Thai court jails journalist for 11 years for lese majeste

Thailand’s Criminal Court has imposed an 11-year jail term on journalist Somyot Prueksakasemsuk under Section 112 of the criminal code on the anti-democratic charge of lese majeste or insulting the country’s monarchy. A four-judge panel handed down the sentence on January 23 in a trial without jury.

Somyot received consecutive five-year terms for each of two articles that appeared in the Voice of the Oppressed ( Voice of T aksin ) magazine in February and March of 2010 deemed by the court to be insulting to the family of King Bhumibol Adulyadej. Somyot was the magazine’s editor and a well-known political activist.

The articles were allegedly written by Jakrapob Penkair, a spokesman for former Prime Minister Thaksin Shinawatra, who was ousted in a military coup in 2006. Like Thaksin, Jakrapob now lives in exile. The articles made references to the eighteenth century Chakri Dynasty after the death of King Taskin that were regarded by the court as offensive.

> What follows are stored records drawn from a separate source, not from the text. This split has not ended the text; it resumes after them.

-- ==== Sys2Proof/Machine/Run.lean ====
section
/-! DEFINITION. The run loop (70_reset_and_hazards.md R213) and the host's whole `load` (R211). -/

namespace Sys2Proof.Machine

/-- `Run()` (R213) cut off after `n` iterations: the condition is checked before each one, and a state that is
not Running is left exactly as it is (R214). -/
def runLoop : Nat → State → State
  | 0, s => s
  | n + 1, s =>
    match step s with
    | .next t => runLoop n t
    | .fault _ => s
    | .refused _ => s

/-- `load(program, offset)` with `n` iterations of its loop (R211). -/
def State.loadAndRun (program : List Byte) (offset : Addr) (n : Nat) (s : State) : Option State :=
  (s.load program offset).map (runLoop n)

end Sys2Proof.Machine
end

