/-- FlagsALU writes F before the result is written, so its flags stay where F is not the destination (decision D8). -/
theorem result_and_flags_of_reg {s t : State} {r : Reg} {v b : Byte}
    (h : ∀ q, t.reg q = if q = r then v
      else if q = .f then flagsALU s.params.flagsVariant (s.reg r) b (s.reg .f) else s.reg q) :
    t.reg r = v ∧ (r ≠ .f → FlagsTable s.params.flagsVariant (s.reg r) b (s.reg .f) (t.reg .f)) := by
  refine ⟨by rw [h, if_pos rfl], fun hne => ?_⟩
  rw [h, if_neg hne.symm, if_pos rfl]
  exact flagsTable_flagsALU _ _ _ _

/-! ## ADD, ADC, SBB and CMP -/

/-- Settles O44: addition of bytes is addition modulo 256. -/
theorem addResult : Obligations.AddResult := by
  intro r s i b hi
  obtain ⟨o, rfl, hexec⟩ := exists_operand_of_form (op := fun o => s.add1 r o) (fun _ => rfl) (fun _ => rfl) hi
  obtain ⟨hreg, hflags⟩ := result_and_flags_of_reg (s.reg_add1 r o)
  refine ⟨_, hexec, ?_, hflags, s.pc_add1 r o, s.onlyChanges_add1 r o⟩
  rw [hreg, BitVec.toNat_add]

/-- Settles O45: the carry-in is read from the old F and is no input of the flags. -/
theorem addWithCarryResult : Obligations.AddWithCarryResult := by
  intro r s i b hi
  obtain ⟨o, rfl, hexec⟩ := exists_operand_of_form (op := fun o => s.adc1 r o) (fun _ => rfl) (fun _ => rfl) hi
  obtain ⟨hreg, hflags⟩ := result_and_flags_of_reg (s.reg_adc1 r o)
  refine ⟨_, hexec, ?_, hflags, s.pc_adc1 r o, s.onlyChanges_adc1 r o⟩
  rw [hreg, BitVec.toNat_add, BitVec.toNat_add, Nat.mod_add_mod, State.toNat_carry]

/-- Settles O46: the borrow-in is read from the old F and is added before `b` is taken away. -/
theorem subtractAddsTheBorrow : Obligations.SubtractAddsTheBorrow := by
  intro r s i b hi
  obtain ⟨o, rfl, hexec⟩ := exists_operand_of_form (op := fun o => s.sbb1 r o) (fun _ => rfl) (fun _ => rfl) hi
  obtain ⟨hreg, hflags⟩ := result_and_flags_of_reg (s.reg_sbb1 r o)
  refine ⟨_, hexec, ?_, hflags, s.pc_sbb1 r o, s.onlyChanges_sbb1 r o⟩
  rw [hreg, toNat_add_sub_int, State.toNat_borrow]

/-- Settles O47: no result is written after FlagsALU, so the flags stay also where F is compared. -/
theorem compareWritesFlagsAlone : Obligations.CompareWritesFlagsAlone := by
  intro r s i b hi
  obtain ⟨o, rfl, hexec⟩ := exists_operand_of_form (op := fun o => s.cmp1 r o) (fun _ => rfl) (fun _ => rfl) hi
  refine ⟨_, hexec, ?_, s.pc_cmp1 r o, s.onlyChanges_cmp1 r o⟩
  rw [State.reg_cmp1, if_pos rfl]
  exact flagsTable_flagsALU _ _ _ _

/-! ## AND, OR and NOR -/

/-- Both forms of a logic instruction write `f` of the operands into the destination alone (42_arithmetic_logic.md R155
to R157). -/
theorem exists_next_of_logic1 {s : State} {r : Reg} {i : Instr} {b : Byte} {imm : Byte → Instr} {reg : Reg → Instr}
    (f : Byte → Byte → Byte) (himm : ∀ v, effect s (imm v) = s.logic1 f r (.imm v))
    (hreg : ∀ q, effect s (reg q) = s.logic1 f r (.reg q)) (h : i = imm b ∨ ∃ q, i = reg q ∧ b = s.val q) :
    ∃ t, exec i s = .next t ∧ t.reg r = f (s.reg r) b ∧ t.pc = s.pc + 2 ∧ OnlyChanges s t [r] pcCells := by
  obtain ⟨o, rfl, hexec⟩ := exists_operand_of_form (op := fun o => s.logic1 f r o) himm hreg h
  exact ⟨_, hexec, by rw [State.reg_logic1, if_pos rfl], s.pc_logic1 f r o, s.onlyChanges_logic1 f r o⟩
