-- ==== Sys2Proof/Machine/Classifier.lean ====
section
/-! DEFINITION. The edge timing classifier's pure part (40_classifier.md R118 to R124) and the advance of the
window (R125 to R127).

A duration of `d` samples is `d * 1000000 / FS` microseconds, and every comparison with a threshold is exact
(00_scope.md R12): both sides are multiplied by FS, and by 1000 where the tolerance `TOL_PM / 1000` takes
part, so all are comparisons of natural numbers. -/

namespace Sys2Proof.Machine

/-- The five classes (40_classifier.md R118, 90_conflicts.md C9). -/
inductive WindowClass where
  | one
  | zero
  | straddle
  | railcom
  | unknown
deriving DecidableEq, Repr

/-- `us(d) ≥ x`. -/
def usGe (fs d x : Nat) : Bool := decide (x * fs ≤ d * 1000000)

/-- `us(d) ≤ x`. -/
def usLe (fs d x : Nat) : Bool := decide (d * 1000000 ≤ x * fs)

/-- `52 * (1 - tol) ≤ us(d) ≤ 64 * (1 + tol)` (R119). -/
def oneHalf (fs tol d : Nat) : Bool :=
  decide (52 * 1000 * fs ≤ d * 1000000000 + 52 * tol * fs) && decide (d * 1000000000 ≤ 64 * (1000 + tol) * fs)

/-- `|part1 - part2| ≤ max(6, 2 * tol * total)` (R119); `d1 - d2 + (d2 - d1)` is the absolute difference. -/
def oneDifference (fs tol d1 d2 : Nat) : Bool :=
  let diff := d1 - d2 + (d2 - d1)
  usLe fs diff 6 || decide (diff * 1000 ≤ 2 * tol * (d1 + d2))

/-- ONE (R119). -/
def isOne (fs tol d1 d2 : Nat) : Bool := oneHalf fs tol d1 && oneHalf fs tol d2 && oneDifference fs tol d1 d2

/-- ZERO (R120): one half in [90, 119] us and the other in [90, 10000] us. -/
def isZero (fs d1 d2 : Nat) : Bool :=
  (usGe fs d1 90 && usLe fs d1 10000 && usGe fs d2 90 && usLe fs d2 119) ||
    (usGe fs d2 90 && usLe fs d2 10000 && usGe fs d1 90 && usLe fs d1 119)

/-- The stretched flag of a ZERO: the longer half exceeds 119 us (R121). -/
def isStretched (fs d1 d2 : Nat) : Bool := !usLe fs (max d1 d2) 119

/-- STRADDLE (R122): `128 * (1 + tol) < total < 180`. -/
def isStraddle (fs tol d1 d2 : Nat) : Bool :=
  decide (128 * (1000 + tol) * fs < (d1 + d2) * 1000000000) && !usGe fs (d1 + d2) 180

/-- RAILCOM (R123): `454 ≤ total ≤ 613`. -/
def isRailcom (fs d1 d2 : Nat) : Bool := usGe fs (d1 + d2) 454 && usLe fs (d1 + d2) 613

/-- The class and the stretched flag of a window with halves of `d1` and `d2` samples: the first class that
holds, in the order of R118. -/
def classifyHalves (fs tol d1 d2 : Nat) : WindowClass × Bool :=
  if isOne fs tol d1 d2 then (.one, false)
  else if isZero fs d1 d2 then (.zero, isStretched fs d1 d2)
  else if isStraddle fs tol d1 d2 then (.straddle, false)
  else if isRailcom fs d1 d2 then (.railcom, false)
  else (.unknown, false)

/-- `classify(t1, t2, t3)` (R118). In every run t1 < t2 < t3 (R110); elsewhere a negative duration counts as 0
(log entry 9). -/
def classify (s : State) (t1 t2 t3 : Ts) : WindowClass × Bool :=
  classifyHalves s.samplerate.toNat s.tolPm.toNat (t2.toNat - t1.toNat) (t3.toNat - t2.toNat)

/-- The window after a classified window whose third edge is `(t3, level)` (R125 to R127). -/
def advanceWindow (c : WindowClass) (t3 : Ts) (level : Bool) (d : Datapath) : Datapath :=
  match c with
  | .one => { d with t1 := t3, phase := .mid }
  | .zero => { d with t1 := t3, phase := .mid }
  | .railcom => { d with t1 := t3, phase := .mid }
  | .straddle => { d with pol := !d.pol, phase := .start }
  | .unknown => if level = d.pol then { d with t1 := t3, phase := .mid } else { d with phase := .start }

end Sys2Proof.Machine
end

In addition to the 10-year jail term, the judges added another year for a 2009 conviction for defaming the monarchy that had previously been suspended.

Somyot’s lawyer Karom Polpornklang said his client would appeal the court’s ruling and seek bail. But the journalist has already been denied bail 12 times since his arrest on April 30, 2011 and remained in prison throughout his trial that began in April 2012.

The court decision provoked protests by foreign diplomats and human rights groups. The UN High Commissioner for Human Rights Navi Pillay issued a statement on January 23 describing the sentence was “a setback for the protection and promotion of human rights in Thailand” and part of “a disturbing trend in which lese majeste charges are used for political purposes.”

The Criminal Court’s chief judge Thawe Prachuablarb publicly defended the ruling on January 24, saying that the lese majeste law reflected Thailand’s culture. “It is narrow-minded,” he said, “to describe the court as barbaric or as an organisation that protects the monarchy.” He warned of legal action for unfair attacks upon the decision.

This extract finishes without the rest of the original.